**** RECORDS FOR THE TASK
/-- The fields of an instruction's word, for every instruction but the fill word. -/
def Instr.raw (i : Instr) : Option Raw :=
  match i.aluView with
  | some (op, o) => some (o.raw op)
  | none =>
    match i.memView with
    | some (op, o) => some (o.raw op)
    | none => i.rawOther

/-- R29, R30: an instruction's word and its length in bytes; none for the event steps. -/
def encode (i : Instr) : Option (Nat × BitVec 128) :=
  match i with
  | .fillWord => some (4, 3)
  | i => i.raw.map fun r => (lenBytes r.len, r.pack)

/-! ### Decoding -/

/-- R33: guard and markers of a word. -/
def Raw.pre (r : Raw) : Pre := { re := r.re, sw := r.sw, g := r.g, gn := r.gn }

/-- R41: source B of a word of the INT, FLT and WARP groups. -/
def Raw.srcB (r : Raw) : SrcB :=
  if r.len == 0 then .reg r.b r.ub
  else if r.f.getLsbD 12 then .const (r.x.extractLsb' 0 3) (r.x.extractLsb' 3 17)
  else .imm (r.x.extractLsb' 0 32)

def Raw.alu (r : Raw) : Alu :=
  { p := r.pre, ty := Ty.ofCode (r.f.extractLsb' 0 4), sub := r.f.extractLsb' 4 4, rm := Rm.ofCode (r.f.extractLsb' 8 2),
    sat := r.f.getLsbD 10, pt := r.f.getLsbD 11, d := r.d, a := r.a, ua := r.ua, b := r.srcB, c := r.c }

def Raw.xWord (r : Raw) : Word := r.x.extractLsb' 0 32

def Raw.num (r : Raw) : Num := if r.len == 0 then .reg r.b else .imm r.xWord

def Raw.rt (r : Raw) : Rt := Rt.ofCode (r.f.extractLsb' 4 2)
def Raw.sc (r : Raw) : Scope := Scope.ofCode (r.f.extractLsb' 8 3)

def Raw.mem (r : Raw) : Mem :=
  { p := r.pre, w := Width.ofCode (r.f.extractLsb' 0 3), sx := r.f.getLsbD 3, rt := r.rt, ord := Ord.ofCode (r.f.extractLsb' 6 2),
    sc := r.sc, last := r.f.getLsbD 11, d := r.d, a := r.a, ua := r.ua, b := r.b, ub := r.ub, c := r.c,
    x := if r.len == 0 then none else some r.xWord }

def Raw.copy (r : Raw) : Copy :=
  { p := r.pre, d := r.d, a := r.a, b := r.b, edge := r.f.getLsbD 3, rt := r.rt, sc := r.sc, last := r.f.getLsbD 11,
    d0 := r.xWord, d1 := r.x.extractLsb' 32 32 }

/-- R73: the instruction that a word's opcode and fields name, outside the INT, FLT, WARP and MEM tables. -/
def Raw.other (r : Raw) : Option Instr :=
  let p := r.pre
  match r.op.toNat with
  | 0x027 => some (.movw p r.d r.x)
  | 0x029 => some (.srd p r.d (r.x.extractLsb' 0 12))
  | 0x02A => some (.swr p r.a r.ua (r.x.extractLsb' 0 12))
  | 0x0A0 => some (.nop p)
  | 0x0A1 => some (if r.len == 1 then .braUniform p r.xWord else .braDivergent p r.xWord (r.x.extractLsb' 32 32))
  | 0x0A2 => some (.brx p r.a r.ua)
  | 0x0A3 => some (.call p r.xWord)
  | 0x0A4 => some (.calx p r.a r.ua)
  | 0x0A5 => some (.ret p r.a r.ua)
  | 0x0A6 => some (.join p)
  | 0x0A7 => some (.exit p)
  | 0x0A8 => some (.trap p (r.x.extractLsb' 0 8))
  | 0x0A9 => some (.brk p r.c)
  | 0x0AA => some (.yieldw p)
  | 0x0AB => some (.wait p r.num)
  | 0x0AC => some (.prog p r.num)
  | 0x0D4 => some (.cpmm { p := p, d := r.d, a := r.a, b := r.b, rt := r.rt, sc := r.sc, last := r.f.getLsbD 11, len := r.xWord })
  | 0x0D5 =>
    some (.coll { p := p, d := r.d, a := r.a, b := r.b, rt := r.rt, sc := r.sc, count := r.xWord, root := r.x.extractLsb' 47 13,
                  ty := Ty.ofCode (r.x.extractLsb' 43 4), op := CollOp.ofCode (r.x.extractLsb' 40 3),
                  kind := CollKind.ofCode (r.x.extractLsb' 38 2), group := r.x.extractLsb' 32 6 })
  | 0x100 => some (.tdset p r.a r.b)
  | 0x101 => some (.tdget p r.d r.b)
  | 0x102 => some (.tlset p r.a r.num)
  | 0x103 => some (.tlst p r.d r.b)
  | 0x104 => some (.tlwait p r.d r.b)
  | 0x105 => some (.tlfree p r.b)
  | 0x106 => some (.vclaim p r.d r.b)
  | 0x107 => some (.vrel p r.b)
  | 0x108 => some (.cpin r.copy)
  | 0x109 => some (.cpout r.copy)
  | 0x10A => some (.gth r.copy)
  | 0x10B => some (.sct r.copy)
  | 0x10C => some (.opfence p)
  | 0x10D => some (.post p r.d r.a r.sc)
  | 0x10E => some (.tkwait p r.d r.a (r.c.extractLsb' 0 3))
  | 0x10F => some (.tktest p r.d r.a)
  | 0x110 => some (.tkfree p r.a)
  | 0x111 => some (.fcset p r.a r.num)
  | 0x112 => some (.fcpub p r.a r.b)
  | 0x113 => some (.fcstat p r.d r.b)
  | 0x140 => some (.bara p r.d r.num (Level.ofCode (r.f.extractLsb' 0 2)) (r.f.extractLsb' 2 8))
  | 0x141 => some (.barw p r.d r.a)
  | 0x142 => some (.bars p r.d r.num (Level.ofCode (r.f.extractLsb' 0 2)) (r.f.extractLsb' 2 8))
  | 0x143 => some (.qpush p r.d r.a (r.c.extractLsb' 0 4) (r.f.getLsbD 0) (r.f.getLsbD 1))
  | 0x144 => some (.qpop p r.d r.a (r.c.extractLsb' 0 4) (r.f.getLsbD 0) (r.f.getLsbD 1))
  | 0x145 => some (.rgive p r.num)
  | 0x146 => some (.rclaim p r.d r.num (r.f.getLsbD 1))
  | 0x147 => some (.sint p r.a (r.f.getLsbD 0))
  | 0x148 =>
    some (.ship { p := p, d := r.d, a := r.a, ua := r.ua, b := r.b, ub := r.ub, c := r.c, token := r.f.getLsbD 0,
                  narg := r.f.extractLsb' 1 4, nres := r.f.extractLsb' 5 3, x := r.xWord })
  | 0x160 => some (.sret p r.a)
  | 0x161 => some (.tlbinv p (TlbKind.ofCode (r.f.extractLsb' 0 2)) r.a r.num)
  | 0x162 => some (.replay p r.d r.a r.b)
  | 0x163 => some (.ctxkill p r.a)
  | 0x164 => some (.xrd p r.d r.c (r.f.getLsbD 0))
  | 0x165 => some (.xwr p r.a r.ua r.c (r.f.getLsbD 0))
  | 0x166 => some (.lnch p r.d r.a)
  | 0x167 => some (.gsave p r.d r.a)
  | 0x168 => some (.grest p r.d r.a)
  | 0x169 => some (.cntrd p r.d r.num r.ub)
  | 0x16A => some (.trial p r.a (if r.f.getLsbD 0 then some r.num else none))
  | 0x16B => some (.wfi p r.d r.b)
  | _ => none

/-- R73: the instruction that a word's opcode and fields name. -/
def Raw.instr (r : Raw) : Option Instr :=
  match Instr.ofAlu r.op r.alu with
  | some i => some i
  | none =>
    match Instr.ofMem r.op r.mem with
    | some i => some i
    | none => r.other

/-- What stands at an address: an instruction with its length, or the reason why there is none. -/
inductive Decoded where
  | instr (i : Instr) (bytes : Nat)
  | reject (why : Reject)
  deriving DecidableEq, Repr

/-- R53, R54 steps 2 to 6: decodes the word at block offset `offset`; `w` holds the bytes from there on,
the first at bits [7:0]. -/
def decodeWord (offset : Nat) (w : BitVec 128) : Decoded :=
  let r := Raw.unpack w
  if offset + lenBytes r.len > 32 then .reject .crossing
  else if r.len == 3 then
    if w.extractLsb' 0 32 == 3 then .instr .fillWord 4 else .reject .badFill
  else if (forms r.op).isEmpty then .reject .unlisted
  else if !(forms r.op).contains r.len then .reject .undefinedForm
  else
    match r.instr with
    | none => .reject .unlisted
    | some i => if i.wellFormed && i.raw == some r then .instr i (lenBytes r.len) else .reject .reserved

/-- R3: the number that bytes hold, the first byte least significant. -/
def leNat : List Byte → Nat
  | [] => 0
  | b :: bs => b.toNat + 256 * leNat bs

/-- R3: the bytes of a number, least significant first. -/
def leBytes : Nat → Nat → List Byte
  | 0, _ => []
  | n + 1, v => BitVec.ofNat 8 v :: leBytes n (v / 256)

/-- Decodes the bytes that stand at block offset `offset`. -/
def decodeBytes (offset : Nat) (bs : List Byte) : Decoded :=
  decodeWord offset (BitVec.ofNat 128 (leNat (bs.take 16)))

/-- The instruction that the decoder reads from a word numbered as spec/opcode_table.json numbers it:
`nbits` bits of `w`, and zeros above them up to the longest instruction. -/
def decodeTableWord (nbits w : Nat) : Option Instr :=
  match decodeBytes 0 (leBytes 16 (w % 2 ^ nbits)) with
  | .instr i _ => some i
  | .reject _ => none

end Sys2Proof
end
********
- AIM OF THE TASK -
Your answer must be a single number: the count of lines in the records above that contain "leNat".

- THE ANSWER -
3